**THE PROBLEM**
From the records below, copy each line that has the word "oldest" in it.

**DATA**
• • • • •

/-- The endpoint tables (R280, R294-R299, R301, R304, R615): a load begins, ends in READY or in EMPTY with its reason, or is stored; a switch is armed,
cancelled, takes effect and retires its old bank; a raw value at the head of the queue is decoded. -/
def Obligations.EndpointTablesComplete : Prop :=
  (∀ s src, src = 1 ∨ src = 2 → s.Accepts rEPT_LDCTL (Word.ofNat (16 + src)) → s.awake.loadRefused = none →
    ∃ t, exec (.tableLoadGo src) s = .next t ∧ t.sw = swLOADING ∧ t.ept.load = some { src := src } ∧ t.ept.staged = [] ∧
      t = { s.awake with regs := t.regs, ept := t.ept }) ∧
  (∀ s j, s.Takes 0x60 j → s.loadIssuer j = none → s.loadRefused = none →
    ∃ t, exec .tableLoad s = .next t ∧ t.sw = swLOADING ∧ t.ept.load = some { src := 0, image := j.args, job := some j.id }) ∧
  (∀ s l b, s.ept.load = some l → s.coreRuns = true → s.sw = swLOADING → l.job = none → (l.src ≠ 1 ∨ s.mem.run = none) →
    ∃ t, exec (.tableLoadDone false b) s = .next t ∧ t.sw = swEMPTY ∧ t.g EPT_SWSTS_LDREASON = 0xB ∧ t.ept.load = none ∧ t.ept.staged = []) ∧
  (∀ s l b u, s.ept.load = some l → s.coreRuns = true → s.sw = swLOADING → (l.src ≠ 1 ∨ s.mem.run = none) →
    u = ({ s with ept := { s.ept with load := none } } : State).loadErr l b →
    u.imgFails (u.loadBytes l b).1 (u.loadBytes l b).2 = none →
    ∃ t, exec (.tableLoadDone true b) s = .next t ∧ t.sw = swREADY ∧ t.g EPT_SWSTS_LDREASON = 0 ∧ t.ept.load = none ∧
      t.ept.staged = padTo (leAt (u.loadBytes l b).1 8 4) (u.loadBytes l b).1) ∧
  (∀ s, s.Accepts rEPT_LDCTL 0x20#32 → s.awake.sw = swREADY → leAt s.awake.ept.staged 8 4 ≤ tablesSize →
    exec .tableStore s = .next (s.awake.f EPT_SWSTS_STATE swSTORING).showNvs) ∧
  (∀ s, s.sw = swSTORING → s.coreRuns = true → nbit (s.g NVS_STS_WORN) 2 = false →
    ∃ t, exec (.tableStoreDone true) s = .next t ∧ t.sw = swREADY ∧ t.ept.tablesImg = s.ept.staged ∧ t.g EPT_SWSTS_LDREASON = 0) ∧
  (∀ s, s.sw = swSTORING → s.coreRuns = true →
    ∃ t, exec (.tableStoreDone false) s = .next t ∧ t.sw = swREADY ∧ t.ept.tablesImg = s.ept.tablesImg ∧ t.ept.staged = s.ept.staged ∧ t.rgnWorn 2 = true) ∧
  (∀ s, s.Accepts rEPT_LDCTL 0x40#32 → s.awake.sw = swREADY →
    ∃ t, exec .tableDiscard s = .next t ∧ t.sw = swEMPTY ∧ t.ept.staged = [] ∧ t = { s.awake with regs := t.regs, ept := t.ept }) ∧
  (∀ s, s.Accepts rEPT_SWCTL 1#32 → s.awake.sw = swREADY → s.awake.imgRefs s.awake.ept.staged = none → s.awake.ct < s.awake.ept.swReg →
    ∃ t, exec (.switchArm false) s = .next t ∧ t.sw = swPENDING ∧ t.ept.swct = s.awake.ept.swReg ∧ t.ept.staged = s.awake.ept.staged ∧
      t = { s.awake with regs := t.regs, ept := t.ept }) ∧
  (∀ s, s.Accepts rEPT_SWCTL 3#32 → s.awake.sw = swREADY → s.awake.imgRefs s.awake.ept.staged = none →
    ∃ t, exec (.switchArm true) s = .next t ∧ t.sw = swRETIRING ∧ t.ept.active = s.awake.ept.staged ∧ t.ept.old = s.awake.ept.active ∧
      t.ept.swct = s.awake.ct) ∧
  (∀ s, s.Accepts rEPT_SWCTL 4#32 → s.awake.sw = swPENDING → exec .switchCancel s = .next (s.awake.f EPT_SWSTS_STATE swREADY)) ∧
  (∀ s, s.sw = swPENDING → s.coreRuns = true → s.ept.swct ≤ s.ct →
    ∃ t, exec .switchEffect s = .next t ∧ t.sw = swRETIRING ∧ t.ept.active = s.ept.staged ∧ t.ept.old = s.ept.active ∧ t.ept.staged = [] ∧
      (s.ept.swct + 1 < s.ct → t.on EPT_SWSTS_LATE = true)) ∧
  (∀ s, s.sw = swRETIRING → s.coreRuns = true → s.ept.retireAt ≤ s.elapsed →
    ∃ t, exec .bankRetire s = .next t ∧ t.sw = swEMPTY ∧ t.on EPT_SWSTS_DONE = true ∧ t.ept.old = [] ∧ t.ept.oldRecs = []) ∧
  (∀ s x q, s.decRuns = true → s.coreRuns = false → s.ept.queue = x :: q →
    exec .decode s = .next ((({ s with ept := { s.ept with queue := q } } : State).decodeRaw x).drainStreams)) ∧
  (∀ s x q, s.decRuns = true → s.coreRuns = true → s.drainSlaves.ept.queue = x :: q →
    exec .decode s = .next ((({ s.drainSlaves with ept := { s.drainSlaves.ept with queue := q } } : State).decodeRaw x).drainStreams))

/-- The channel processors' and recognizers' commands (R309, R312, R319, R328-R330, R344, R357, R358): an engine takes its oldest input; freeze, thaw and
switch are taken; a sync is given, armed, disarmed, and falls due; a time condition pushes its trigger and the oldest trigger makes its step. -/
def Obligations.EnginesComplete : Prop :=
  (∀ s x m q bit, s.coreRuns = true → (s.eng x).q = m :: q →
    exec (.mashInput x 32 bit) s = .next (((s.setEng x { s.eng x with q := q }).mashOne m).refill x)) ∧
  (∀ s x l bit, s.coreRuns = true → l < 32 → exec (.mashInput x l bit) s = .next ((s.loopBit l bit).engineRun x)) ∧
  (∀ s c k, c < 8192 → k < 8 → s.Accepts rMSH_CHCTL (Word.ofNat (2 ^ 29 + k * 2 ^ 26 + c)) → s.awake.mashCheck c k .freeze = none →
    ∃ t, exec (.chctlFreeze c k) s = .next t ∧ t.ch c = { s.awake.ch c with cmds := (s.awake.ch c).cmds ++ [(true, 0, false)] } ∧
      (∀ d, d ≠ c → t.ch d = s.awake.ch d) ∧ t = { s.awake with msh := t.msh }) ∧
  (∀ s c k, c < 8192 → k < 8 → s.Accepts rMSH_CHCTL (Word.ofNat (2 ^ 30 + k * 2 ^ 26 + c)) → s.awake.mashCheck c k .thaw = none →
    ∃ t, exec (.chctlThaw c k) s = .next t ∧ t.ch c = { s.awake.ch c with cmds := (s.awake.ch c).cmds ++ [(false, 0, false)] } ∧
      (∀ d, d ≠ c → t.ch d = s.awake.ch d) ∧ t = { s.awake with msh := t.msh }) ∧
  (∀ s c k xf n, c < 8192 → k < 8 → xf < 16 → n < 512 →
    s.Accepts rMSH_CHCTL (Word.ofNat (2 ^ 31 + k * 2 ^ 26 + xf * 2 ^ 22 + n * 2 ^ 13 + c)) → s.awake.mashCheck c k (.switch n xf) = none →
    ∃ t, exec (.chctlSwitch c k xf n) s = .next t ∧
      t.ch c = { s.awake.ch c with stgs := modAt (fun g => { g with sw := some (n, xf, 0) }) k (s.awake.ch c).stgs } ∧
      (∀ d, d ≠ c → t.ch d = s.awake.ch d) ∧ t = { s.awake with msh := t.msh }) ∧
  (∀ s, s.Accepts rMSH_SYNCCTL 1#32 →
    ∃ t, exec .syncNow s = .next t ∧ t = s.awake.mashSync s.awake.ct ∧ t.g64 MSH_SYNCLASTLO MSH_SYNCLASTHI = s.awake.ct) ∧
  (∀ s, s.Accepts rMSH_SYNCCTL 2#32 →
    ∃ t, exec .syncArm s = .next t ∧ t.msh.armed = some (s.awake.g64 MSH_SYNCCTLO MSH_SYNCCTHI) ∧ t.on MSH_SYNCSTS_ARMED = true ∧
      (s.awake.g64 MSH_SYNCCTLO MSH_SYNCCTHI < s.awake.ct → t.on MSH_SYNCSTS_LATE = true) ∧ t = { s.awake with regs := t.regs, msh := t.msh }) ∧
  (∀ s, s.Accepts rMSH_SYNCCTL 4#32 →
    ∃ t, exec .syncDisarm s = .next t ∧ t.msh.armed = none ∧ t.on MSH_SYNCSTS_ARMED = false ∧ t = { s.awake with regs := t.regs, msh := t.msh }) ∧
  (∀ s n, s.msh.armed = some n → s.coreRuns = true → n ≤ s.ct →
    ∃ t, exec .armedSync s = .next t ∧ t.msh.armed = none ∧ t.on MSH_SYNCSTS_ARMED = false ∧ t.g64 MSH_SYNCLASTLO MSH_SYNCLASTHI = n) ∧
  (∀ s, s.g MSH_SYNCPER_PER ≠ 0 → s.coreRuns = true → s.msh.lastPer.getD 0 < s.ct / s.g MSH_SYNCPER_PER * s.g MSH_SYNCPER_PER →
    ∃ t, exec .periodicSync s = .next t ∧ t.msh.lastPer = some (s.ct / s.g MSH_SYNCPER_PER * s.g MSH_SYNCPER_PER) ∧
      t.g64 MSH_SYNCLASTLO MSH_SYNCLASTHI = s.ct / s.g MSH_SYNCPER_PER * s.g MSH_SYNCPER_PER) ∧
  (∀ s n x i, s.inst n = some x → s.decRuns = true → x.mode = (if s.watchRuns then 2 else 0) →
    ((timedConds (s.mtab x.mt) x.state).filter fun k => !x.timed.contains k && decide (x.dueAt (mtCd (s.mtab x.mt) k) ≤ s.elapsed)) = [i] →
    ∃ t, exec (.rcgTimeTrigger n) s = .next t ∧
      t.rcg.queue = s.rcg.queue ++ [{ inst := n, kind := .time, ct := (x.dueAt (mtCd (s.mtab x.mt) i) + s.time.stepSum).toNat }] ∧
      t = { s with rcg := t.rcg }) ∧
  (∀ s t q x, s.rcg.queue = t :: q → s.decRuns = true → (({ s with rcg := { s.rcg with queue := q } } : State).rcgOwed).inst t.inst = some x →
    x.mode = (if s.watchRuns then 2 else 0) →
    exec .recognizerStep s = .next ((({ s with rcg := { s.rcg with queue := q } } : State).rcgOwed).rcgStep t false)) ∧
  (∀ s idx l, s.lease idx = some l → s.coreRuns = true → l.expires ≠ 0 → l.expires ≤ s.ct →
    exec (.leaseExpiry idx) s = .next (s.endLease idx 2 none)) ∧
  (∀ s idx l, s.lease idx = some l → l.ended.isSome = true → s.leaseReady l = true → exec (.leaseEndAck idx) s = .next (s.leaseClose l))

/-- A doorbell page of tenant t acts: the rings' clock runs, no entry to another power state is under way, t is served here, and the core runs. -/
abbrev Sys2Proof.Machine.State.Bells (s : State) (t : Nat) : Prop :=
  s.awake.stopped RNG_ERRSTS = false ∧ s.awake.sys.entry = none ∧ s.awake.served t = true ∧ s.awake.coreRuns = true

/-- A ring that doorbells move: RUNNING or HALTED. -/
abbrev Sys2Proof.Machine.ringLive (st : Nat) : Prop := st = rsRUNNING ∨ st = rsHALTED

/-- Doorbells (R408, R415): an index below the ring's size becomes the host's index; one at or past it is refused and latched; CTL resumes a halted ring or
clears DBERR. -/
def Obligations.DoorbellsComplete : Prop :=
  (∀ s t v, t < 1024 → s.Bells t → ringLive (s.awake.tr t).cmd.state → v.toNat < 65536 → v.toNat < ringSize (s.awake.tr t).cmd.ord →
    ∃ u, exec (.cmdtail t v) s = .next u ∧ (u.tr t).cmd = { (s.awake.tr t).cmd with host := v.toNat } ∧ (∀ k, k ≠ t → u.tr k = s.awake.tr k) ∧
      u = { s.awake with rng := u.rng }) ∧
  (∀ s t v, t < 1024 → s.Bells t → ringLive (s.awake.tr t).cmd.state → v.toNat < 65536 → ringSize (s.awake.tr t).cmd.ord ≤ v.toNat →
    ∃ u, exec (.cmdtail t v) s = .next u ∧ (u.tr t).dberr = true ∧ (u.tr t).cmd = (s.awake.tr t).cmd ∧
      u.g RNG_DBERR = min (s.awake.g RNG_DBERR + 1) (2 ^ 32 - 1)) ∧
  (∀ s t v, t < 1024 → s.Bells t → ringLive (s.awake.tr t).cpl.state → v.toNat < 65536 → v.toNat < ringSize (s.awake.tr t).cpl.ord →
    ∃ u, exec (.cplhead t v) s = .next u ∧ (u.tr t).cpl = { (s.awake.tr t).cpl with host := v.toNat } ∧ (u.tr t).cmds = (s.awake.tr t).cmds) ∧
  (∀ s t v, t < 1024 → s.Bells t → ringLive (s.awake.tr t).evt.state → v.toNat < 65536 → v.toNat < ringSize (s.awake.tr t).evt.ord →
    ∃ u, exec (.evthead t v) s = .next u ∧ (u.tr t).evt = { (s.awake.tr t).evt with host := v.toNat } ∧ (u.tr t).evq = (s.awake.tr t).evq) ∧
  (∀ s t v, t < 1024 → s.Bells t → (v ||| 1#32).toNat < 16 → (s.awake.tr t).cmd.state = rsHALTED →
    ∃ u, exec (.resumecmd t v) s = .next u ∧ (u.tr t).cmd = { (s.awake.tr t).cmd with state := rsRUNNING, failed := false }) ∧
  (∀ s t v, t < 1024 → s.Bells t → (v ||| 2#32).toNat < 16 → (s.awake.tr t).cpl.state = rsHALTED →
    ∃ u, exec (.resumecpl t v) s = .next u ∧ (u.tr t).cpl.state = rsRUNNING ∧ (u.tr t).cpl.failed = false) ∧
  (∀ s t v, t < 1024 → s.Bells t → (v ||| 4#32).toNat < 16 → (s.awake.tr t).evt.state = rsHALTED →
    ∃ u, exec (.resumeevt t v) s = .next u ∧ (u.tr t).evt.state = rsRUNNING ∧ (u.tr t).evt.failed = false) ∧
  (∀ s t v, t < 1024 → s.Bells t → (v ||| 8#32).toNat < 16 → ∃ u, exec (.clrdberr t v) s = .next u ∧ (u.tr t).dberr = false) ∧
  (∀ s t r v, t < 1024 → r < 8 → s.Bells t → ringLive (s.awake.cr t r).state → v.toNat < 65536 → v.toNat < ringSize (s.awake.cr t r).ord →
    ∃ u, exec (.post t r v) s = .next u ∧ u.cr t r = { s.awake.cr t r with post := v.toNat } ∧ u = { s.awake with rng := u.rng }) ∧
  (∀ s t r v, t < 1024 → r < 8 → s.Bells t → ringLive (s.awake.cr t r).state → v.toNat < 65536 → v.toNat < ringSize (s.awake.cr t r).ord →
    ∃ u, exec (.ack t r v) s = .next u ∧ u.cr t r = { s.awake.cr t r with ack := v.toNat })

• • • • •

**EXERCISE RESPONSE**
/-- The channel processors' and recognizers' commands (R309, R312, R319, R328-R330, R344, R357, R358): an engine takes its oldest input; freeze, thaw and
switch are taken; a sync is given, armed, disarmed, and falls due; a time condition pushes its trigger and the oldest trigger makes its step. -/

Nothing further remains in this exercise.